What you need to do: Every line that includes the word "readLE" needs to be copied from the listing.

Source records:
┄┄┄┄┄┄

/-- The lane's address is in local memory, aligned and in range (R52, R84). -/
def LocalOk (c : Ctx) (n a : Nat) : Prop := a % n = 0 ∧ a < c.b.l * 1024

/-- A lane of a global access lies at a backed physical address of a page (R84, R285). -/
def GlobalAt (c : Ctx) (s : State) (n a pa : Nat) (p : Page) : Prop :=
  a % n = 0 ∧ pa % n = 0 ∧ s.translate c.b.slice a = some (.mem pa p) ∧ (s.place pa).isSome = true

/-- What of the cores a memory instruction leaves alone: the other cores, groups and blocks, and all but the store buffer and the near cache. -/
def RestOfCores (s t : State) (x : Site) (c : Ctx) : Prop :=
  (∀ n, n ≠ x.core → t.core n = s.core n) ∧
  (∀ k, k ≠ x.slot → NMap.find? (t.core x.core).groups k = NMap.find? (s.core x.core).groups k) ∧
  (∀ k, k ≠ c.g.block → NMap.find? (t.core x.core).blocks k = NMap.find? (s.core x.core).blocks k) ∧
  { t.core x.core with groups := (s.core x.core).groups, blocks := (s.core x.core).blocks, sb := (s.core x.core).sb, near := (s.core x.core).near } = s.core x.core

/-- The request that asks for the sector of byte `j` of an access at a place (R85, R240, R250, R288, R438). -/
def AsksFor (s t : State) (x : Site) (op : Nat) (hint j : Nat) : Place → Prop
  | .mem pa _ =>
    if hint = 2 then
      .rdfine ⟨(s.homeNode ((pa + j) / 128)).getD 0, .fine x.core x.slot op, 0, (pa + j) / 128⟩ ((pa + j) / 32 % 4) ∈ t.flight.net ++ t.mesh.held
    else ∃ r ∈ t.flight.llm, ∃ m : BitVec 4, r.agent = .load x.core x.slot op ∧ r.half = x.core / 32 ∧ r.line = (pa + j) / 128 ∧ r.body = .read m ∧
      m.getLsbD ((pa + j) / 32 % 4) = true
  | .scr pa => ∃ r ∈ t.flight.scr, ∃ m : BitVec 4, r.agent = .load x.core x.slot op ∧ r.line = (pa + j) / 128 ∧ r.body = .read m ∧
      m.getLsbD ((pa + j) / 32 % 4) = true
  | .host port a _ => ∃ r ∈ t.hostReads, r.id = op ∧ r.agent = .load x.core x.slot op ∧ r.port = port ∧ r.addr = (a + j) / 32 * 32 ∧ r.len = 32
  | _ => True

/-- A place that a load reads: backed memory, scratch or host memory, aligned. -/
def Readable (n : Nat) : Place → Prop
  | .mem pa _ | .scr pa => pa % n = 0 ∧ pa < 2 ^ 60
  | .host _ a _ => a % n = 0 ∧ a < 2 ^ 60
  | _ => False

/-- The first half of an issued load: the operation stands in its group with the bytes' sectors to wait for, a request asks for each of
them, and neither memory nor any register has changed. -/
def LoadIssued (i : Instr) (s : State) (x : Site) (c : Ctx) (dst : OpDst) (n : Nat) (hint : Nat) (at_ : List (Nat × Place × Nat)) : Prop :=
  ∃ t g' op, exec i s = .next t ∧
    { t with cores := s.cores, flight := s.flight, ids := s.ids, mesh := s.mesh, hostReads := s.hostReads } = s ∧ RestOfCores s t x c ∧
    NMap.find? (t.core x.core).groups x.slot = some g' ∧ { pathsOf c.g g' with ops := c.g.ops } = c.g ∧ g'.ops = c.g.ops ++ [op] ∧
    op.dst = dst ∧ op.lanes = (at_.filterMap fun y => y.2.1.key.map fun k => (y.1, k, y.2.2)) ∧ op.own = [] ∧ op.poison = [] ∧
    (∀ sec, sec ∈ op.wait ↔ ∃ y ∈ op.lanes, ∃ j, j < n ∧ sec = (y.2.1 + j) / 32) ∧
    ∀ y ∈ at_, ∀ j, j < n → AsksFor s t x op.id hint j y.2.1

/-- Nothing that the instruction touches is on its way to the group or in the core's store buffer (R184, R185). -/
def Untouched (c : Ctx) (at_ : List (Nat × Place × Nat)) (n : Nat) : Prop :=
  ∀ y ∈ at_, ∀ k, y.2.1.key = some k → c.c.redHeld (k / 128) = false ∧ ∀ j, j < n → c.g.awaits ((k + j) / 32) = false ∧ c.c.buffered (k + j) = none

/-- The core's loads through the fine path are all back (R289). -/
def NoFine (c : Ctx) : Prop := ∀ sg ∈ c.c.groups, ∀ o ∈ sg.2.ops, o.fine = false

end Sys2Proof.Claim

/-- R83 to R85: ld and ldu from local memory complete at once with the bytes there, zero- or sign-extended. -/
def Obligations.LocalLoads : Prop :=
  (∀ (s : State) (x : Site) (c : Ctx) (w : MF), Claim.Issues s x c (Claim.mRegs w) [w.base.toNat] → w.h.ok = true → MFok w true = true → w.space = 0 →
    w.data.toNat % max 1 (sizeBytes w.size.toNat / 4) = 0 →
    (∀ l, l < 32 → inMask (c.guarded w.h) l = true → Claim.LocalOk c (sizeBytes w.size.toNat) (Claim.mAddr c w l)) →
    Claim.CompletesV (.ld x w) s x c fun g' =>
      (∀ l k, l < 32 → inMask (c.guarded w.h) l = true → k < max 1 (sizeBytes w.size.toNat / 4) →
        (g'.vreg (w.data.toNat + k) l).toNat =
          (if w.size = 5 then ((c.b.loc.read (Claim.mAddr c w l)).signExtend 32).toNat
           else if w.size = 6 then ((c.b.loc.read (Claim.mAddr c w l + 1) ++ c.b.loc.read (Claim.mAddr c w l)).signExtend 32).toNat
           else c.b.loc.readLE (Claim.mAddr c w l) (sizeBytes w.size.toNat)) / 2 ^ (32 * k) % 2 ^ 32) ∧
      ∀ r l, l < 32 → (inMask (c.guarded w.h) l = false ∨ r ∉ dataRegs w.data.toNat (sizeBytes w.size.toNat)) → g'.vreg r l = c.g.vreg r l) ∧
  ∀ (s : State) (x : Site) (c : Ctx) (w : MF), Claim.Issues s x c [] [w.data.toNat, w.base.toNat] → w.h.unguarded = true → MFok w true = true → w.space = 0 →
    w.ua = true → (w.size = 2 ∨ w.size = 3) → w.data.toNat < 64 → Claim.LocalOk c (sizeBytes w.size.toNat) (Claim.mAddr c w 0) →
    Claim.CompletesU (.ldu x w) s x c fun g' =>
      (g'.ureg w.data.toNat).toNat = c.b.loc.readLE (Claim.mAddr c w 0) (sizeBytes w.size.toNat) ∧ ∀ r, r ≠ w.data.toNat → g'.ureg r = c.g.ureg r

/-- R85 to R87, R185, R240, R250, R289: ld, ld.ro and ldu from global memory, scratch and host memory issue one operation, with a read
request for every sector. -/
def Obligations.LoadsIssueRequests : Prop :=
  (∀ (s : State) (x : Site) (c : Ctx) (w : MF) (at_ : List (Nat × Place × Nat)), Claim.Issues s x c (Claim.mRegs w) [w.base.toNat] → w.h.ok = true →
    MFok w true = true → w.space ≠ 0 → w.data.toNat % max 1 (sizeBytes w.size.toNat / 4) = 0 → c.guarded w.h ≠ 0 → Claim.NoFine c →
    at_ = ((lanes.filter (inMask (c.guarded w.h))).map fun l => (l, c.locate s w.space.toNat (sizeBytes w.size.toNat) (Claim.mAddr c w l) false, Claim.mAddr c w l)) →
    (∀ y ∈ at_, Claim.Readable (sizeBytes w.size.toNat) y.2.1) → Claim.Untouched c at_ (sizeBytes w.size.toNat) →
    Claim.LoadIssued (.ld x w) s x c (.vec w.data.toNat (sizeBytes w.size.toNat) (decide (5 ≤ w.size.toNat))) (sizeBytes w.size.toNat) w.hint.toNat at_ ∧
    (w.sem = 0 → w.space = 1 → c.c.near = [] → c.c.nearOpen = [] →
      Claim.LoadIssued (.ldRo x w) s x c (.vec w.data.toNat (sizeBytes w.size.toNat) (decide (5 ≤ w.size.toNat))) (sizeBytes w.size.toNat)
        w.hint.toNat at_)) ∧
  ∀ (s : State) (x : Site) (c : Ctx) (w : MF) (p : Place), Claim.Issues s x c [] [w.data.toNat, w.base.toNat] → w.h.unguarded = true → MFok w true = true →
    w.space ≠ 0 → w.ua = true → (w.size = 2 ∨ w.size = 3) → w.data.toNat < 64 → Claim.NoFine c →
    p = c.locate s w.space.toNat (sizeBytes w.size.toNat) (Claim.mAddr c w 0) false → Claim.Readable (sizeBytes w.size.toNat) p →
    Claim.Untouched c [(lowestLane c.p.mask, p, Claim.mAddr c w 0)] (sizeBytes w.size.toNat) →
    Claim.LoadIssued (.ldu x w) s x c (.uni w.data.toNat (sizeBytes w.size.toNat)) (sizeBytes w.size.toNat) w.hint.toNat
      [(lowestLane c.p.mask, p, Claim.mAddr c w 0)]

┄┄┄┄┄┄

Exercise output:
           else c.b.loc.readLE (Claim.mAddr c w l) (sizeBytes w.size.toNat)) / 2 ^ (32 * k) % 2 ^ 32) ∧
      (g'.ureg w.data.toNat).toNat = c.b.loc.readLE (Claim.mAddr c w 0) (sizeBytes w.size.toNat) ∧ ∀ r, r ≠ w.data.toNat → g'.ureg r = c.g.ureg r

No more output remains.